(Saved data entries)
BEGIN
theorem partWrite_of_invalid (hvalid : getBits v Fld.LU_IM_PART_VALID = 0) :
    let w := plainWrite (Reg.LU_IM_PART (homeOf r) (slotOf r) t) v s
    let old := fld w (Reg.LU_IM_TRUST (homeOf r) (slotOf r) t) Fld.LU_IM_TRUST_TRUST
    partWrite r t v s = cutEntry r t (if old < getBits v Fld.LU_IM_PART_TMIN ∨ getBits v Fld.LU_IM_PART_TMAX < old then
      setTrust r t old w else w) := by
  simp only [partWrite, if_neg (Nat.not_lt.mpr h), hvalid, if_true]

end

/-- A valid entry is stored, and its TRUST lies within the new bounds. -/
theorem partWrite_valid_effect {r : Fin 32} {t : Fin 16} {v : Nat} {s : State}
    (h : getBits v Fld.LU_IM_PART_TMIN ≤ getBits v Fld.LU_IM_PART_TMAX)
    (hvalid : getBits v Fld.LU_IM_PART_VALID = 1) :
    let pt := Reg.LU_IM_PART (homeOf r) (slotOf r) t
    let tr := Reg.LU_IM_TRUST (homeOf r) (slotOf r) t
    let u := partWrite r t v s
    getBits v Fld.LU_IM_PART_TMIN ≤ fld u tr Fld.LU_IM_TRUST_TRUST ∧
      fld u tr Fld.LU_IM_TRUST_TRUST ≤ getBits v Fld.LU_IM_PART_TMAX ∧
      fld u pt Fld.LU_IM_PART_PARTNER = getBits v Fld.LU_IM_PART_PARTNER ∧ OnlyRegs [pt, tr] s u := by
  intro pt tr u
  obtain ⟨hlo, hhi, hpartner, hentry⟩ := plainWrite_imPart r t v s
  obtain ⟨hmin, hmax, htrust⟩ := holdTrust_effect h hlo hhi
  have hu := partWrite_of_valid (r := r) (t := t) (s := s) h hvalid
  rw [← hu] at hmin hmax htrust
  refine ⟨hmin, hmax, ?_, onlyRegs_trans (onlyRegs_mono (by simp [pt]) hentry) (onlyRegs_mono (by simp [tr]) htrust)⟩
  exact (fld_of_keepsRegs _ htrust.1 (by simpa using imPart_ne_imTrust r t)).trans hpartner

/-! ## IM_CTRL_WRITE and IM_CLRCNT (R87, R95) -/

theorem imCtrlWrite_of_off {r v : Nat} {s : State} (h : getBits v Fld.LU_IM_CTRL_EN = 0) :
    imCtrlWrite r v s = cutLanes r (plainWrite (Reg.LU_IM_CTRL (homeOf r) (slotOf r)) v s) := by
  simp only [imCtrlWrite, if_pos h]

theorem imClrcnt_effect (r : Nat) (s : State) :
    let c := Reg.LU_IM_CNT (homeOf r) (slotOf r)
    let o := Reg.LU_IM_OPPOSE (homeOf r) (slotOf r)
    rd (imClrcnt r s) c = 0 ∧ rd (imClrcnt r s) o = 0 ∧ OnlyRegs [c, o] s (imClrcnt r s) := by
  intro c o
  have hne : c ≠ o := by simp [c, o, Reg.LU_IM_CNT, Reg.LU_IM_OPPOSE]
  unfold imClrcnt
  exact ⟨(rd_wr_ne _ _ _ _ hne).trans (rd_wr_self _ _ _), rd_wr_self _ _ _,
    onlyRegs_wr _ _ (onlyRegs_wr _ _ (onlyRegs_refl _ s) (by simp [c])) (by simp [o])⟩

/-- Settles O12, a command at a time; a hint, by the check of R83 that it meets. -/
theorem intentMixerCommandsRun : Obligations.IntentMixerCommandsRun := by
  unfold Obligations.IntentMixerCommandsRun
  intro s m r t v q l pt tr cnt
  refine ⟨fun p h rest ha hrail hflight => ?_, fun ha hdue => ?_, fun hw => ?_, fun hw hcross => ?_,
    fun hw hord hvalid => ?_, fun hw hord hvalid => ?_, fun hw hoff => ?_, fun hw => ?_⟩
  -- HINT_DELIVERY
  · intro a
    have run : ∀ {P : State → Prop}, P (deliverHint h a) → Runs (.hintDelivery p) s P :=
      runs_of_eq (exec_hintDelivery ha hflight)
    refine ⟨fun hstep => run (deliverHint_of_zero hstep), fun hstep hclosed => run ?_,
      fun hstep hen hreg hshed => ?_⟩
    -- at a closed mixer
    · rw [deliverHint_of_closed (s := a) hrail hstep hclosed]
      exact dropHint_none_effect r a
    -- at an open one: no entry, late, no lane, a lane
    · have hopen : HintOpen a r h := ⟨hrail, hstep, hen, hreg, hshed⟩
      refine ⟨fun hnone => run ?_, fun e hentry hlate => run (deliverHint_of_late hopen hentry hlate),
        fun e hentry hsoon hfull => run ?_,
        fun e j hentry hsoon hlane => run (deliverHint_of_lane hopen hentry hsoon hlane)⟩
      · rw [deliverHint_of_noEntry hopen hnone]
        exact dropHint_some_effect r 3 a (by decide)
      · rw [deliverHint_of_full hopen hentry hsoon hfull]
        exact dropHint_some_effect r 4 a (by decide)
  -- OUTCOME_RECORD
  · exact runs_of_eq (live_eq ha hdue) rfl
  -- IM_TRUST_WRITE
  · have hv : getBits v.toNat Fld.LU_IM_TRUST_TRUST = v.toNat % 256 := congrArg (· % 256) (Nat.div_one v.toNat)
    refine runs_of_eq (regWriteBy_eq hw) ?_
    rw [hv]
    exact setTrust_effect r t _ s
  -- IM_PART_WRITE with bounds that cross, of a valid entry, of one that is not
  · refine runs_of_eq (regWriteBy_eq hw) ?_
    rw [partWrite_of_crossed hcross]
    exact ⟨flag_raiseFlag_self _ 6 s (by decide), onlyRegs_raiseFlag _ _ (onlyRegs_refl _ s) (by simp)⟩
  · exact runs_of_eq (regWriteBy_eq hw) (partWrite_valid_effect hord hvalid)
  · exact runs_of_eq (regWriteBy_eq hw) (partWrite_of_invalid hord hvalid)
  -- IM_CTRL_WRITE, IM_CLRCNT
  · exact runs_of_eq (regWriteBy_eq hw) (imCtrlWrite_of_off hoff)
  · exact runs_of_eq (regWriteBy_eq hw) (imClrcnt_effect r s)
END
-- WHAT YOU NEED TO DO --
Extract every record. Keep wording exact.

-- THE COMPLETED TASK --
theorem partWrite_of_invalid (hvalid : getBits v Fld.LU_IM_PART_VALID = 0) :
    let w := plainWrite (Reg.LU_IM_PART (homeOf r) (slotOf r) t) v s
    let old := fld w (Reg.LU_IM_TRUST (homeOf r) (slotOf r) t) Fld.LU_IM_TRUST_TRUST
    partWrite r t v s = cutEntry r t (if old < getBits v Fld.LU_IM_PART_TMIN ∨ getBits v Fld.LU_IM_PART_TMAX < old then
      setTrust r t old w else w) := by
  simp only [partWrite, if_neg (Nat.not_lt.mpr h), hvalid, if_true]

end

/-- A valid entry is stored, and its TRUST lies within the new bounds. -/
theorem partWrite_valid_effect {r : Fin 32} {t : Fin 16} {v : Nat} {s : State}
    (h : getBits v Fld.LU_IM_PART_TMIN ≤ getBits v Fld.LU_IM_PART_TMAX)
    (hvalid : getBits v Fld.LU_IM_PART_VALID = 1) :
    let pt := Reg.LU_IM_PART (homeOf r) (slotOf r) t
    let tr := Reg.LU_IM_TRUST (homeOf r) (slotOf r) t
    let u := partWrite r t v s
    getBits v Fld.LU_IM_PART_TMIN ≤ fld u tr Fld.LU_IM_TRUST_TRUST ∧
      fld u tr Fld.LU_IM_TRUST_TRUST ≤ getBits v Fld.LU_IM_PART_TMAX ∧
      fld u pt Fld.LU_IM_PART_PARTNER = getBits v Fld.LU_IM_PART_PARTNER ∧ OnlyRegs [pt, tr] s u := by
  intro pt tr u
  obtain ⟨hlo, hhi, hpartner, hentry⟩ := plainWrite_imPart r t v s
  obtain ⟨hmin, hmax, htrust⟩ := holdTrust_effect h hlo hhi
  have hu := partWrite_of_valid (r := r) (t := t) (s := s) h hvalid
  rw [← hu] at hmin hmax htrust
  refine ⟨hmin, hmax, ?_, onlyRegs_trans (onlyRegs_mono (by simp [pt]) hentry) (onlyRegs_mono (by simp [tr]) htrust)⟩
  exact (fld_of_keepsRegs _ htrust.1 (by simpa using imPart_ne_imTrust r t)).trans hpartner

/-! ## IM_CTRL_WRITE and IM_CLRCNT (R87, R95) -/

theorem imCtrlWrite_of_off {r v : Nat} {s : State} (h : getBits v Fld.LU_IM_CTRL_EN = 0) :
    imCtrlWrite r v s = cutLanes r (plainWrite (Reg.LU_IM_CTRL (homeOf r) (slotOf r)) v s) := by
  simp only [imCtrlWrite, if_pos h]

theorem imClrcnt_effect (r : Nat) (s : State) :
    let c := Reg.LU_IM_CNT (homeOf r) (slotOf r)
    let o := Reg.LU_IM_OPPOSE (homeOf r) (slotOf r)
    rd (imClrcnt r s) c = 0 ∧ rd (imClrcnt r s) o = 0 ∧ OnlyRegs [c, o] s (imClrcnt r s) := by
  intro c o
  have hne : c ≠ o := by simp [c, o, Reg.LU_IM_CNT, Reg.LU_IM_OPPOSE]
  unfold imClrcnt
  exact ⟨(rd_wr_ne _ _ _ _ hne).trans (rd_wr_self _ _ _), rd_wr_self _ _ _,
    onlyRegs_wr _ _ (onlyRegs_wr _ _ (onlyRegs_refl _ s) (by simp [c])) (by simp [o])⟩

/-- Settles O12, a command at a time; a hint, by the check of R83 that it meets. -/
theorem intentMixerCommandsRun : Obligations.IntentMixerCommandsRun := by
  unfold Obligations.IntentMixerCommandsRun
  intro s m r t v q l pt tr cnt
  refine ⟨fun p h rest ha hrail hflight => ?_, fun ha hdue => ?_, fun hw => ?_, fun hw hcross => ?_,
    fun hw hord hvalid => ?_, fun hw hord hvalid => ?_, fun hw hoff => ?_, fun hw => ?_⟩
  -- HINT_DELIVERY
  · intro a
    have run : ∀ {P : State → Prop}, P (deliverHint h a) → Runs (.hintDelivery p) s P :=
      runs_of_eq (exec_hintDelivery ha hflight)
    refine ⟨fun hstep => run (deliverHint_of_zero hstep), fun hstep hclosed => run ?_,
      fun hstep hen hreg hshed => ?_⟩
    -- at a closed mixer
    · rw [deliverHint_of_closed (s := a) hrail hstep hclosed]
      exact dropHint_none_effect r a
    -- at an open one: no entry, late, no lane, a lane
    · have hopen : HintOpen a r h := ⟨hrail, hstep, hen, hreg, hshed⟩
      refine ⟨fun hnone => run ?_, fun e hentry hlate => run (deliverHint_of_late hopen hentry hlate),
        fun e hentry hsoon hfull => run ?_,
        fun e j hentry hsoon hlane => run (deliverHint_of_lane hopen hentry hsoon hlane)⟩
      · rw [deliverHint_of_noEntry hopen hnone]
        exact dropHint_some_effect r 3 a (by decide)
      · rw [deliverHint_of_full hopen hentry hsoon hfull]
        exact dropHint_some_effect r 4 a (by decide)
  -- OUTCOME_RECORD
  · exact runs_of_eq (live_eq ha hdue) rfl
  -- IM_TRUST_WRITE
  · have hv : getBits v.toNat Fld.LU_IM_TRUST_TRUST = v.toNat % 256 := congrArg (· % 256) (Nat.div_one v.toNat)
    refine runs_of_eq (regWriteBy_eq hw) ?_
    rw [hv]
    exact setTrust_effect r t _ s
  -- IM_PART_WRITE with bounds that cross, of a valid entry, of one that is not
  · refine runs_of_eq (regWriteBy_eq hw) ?_
    rw [partWrite_of_crossed hcross]
    exact ⟨flag_raiseFlag_self _ 6 s (by decide), onlyRegs_raiseFlag _ _ (onlyRegs_refl _ s) (by simp)⟩
  · exact runs_of_eq (regWriteBy_eq hw) (partWrite_valid_effect hord hvalid)
  · exact runs_of_eq (regWriteBy_eq hw) (partWrite_of_invalid hord hvalid)
  -- IM_CTRL_WRITE, IM_CLRCNT
  · exact runs_of_eq (regWriteBy_eq hw) (imCtrlWrite_of_off hoff)
  · exact runs_of_eq (regWriteBy_eq hw) (imClrcnt_effect r s)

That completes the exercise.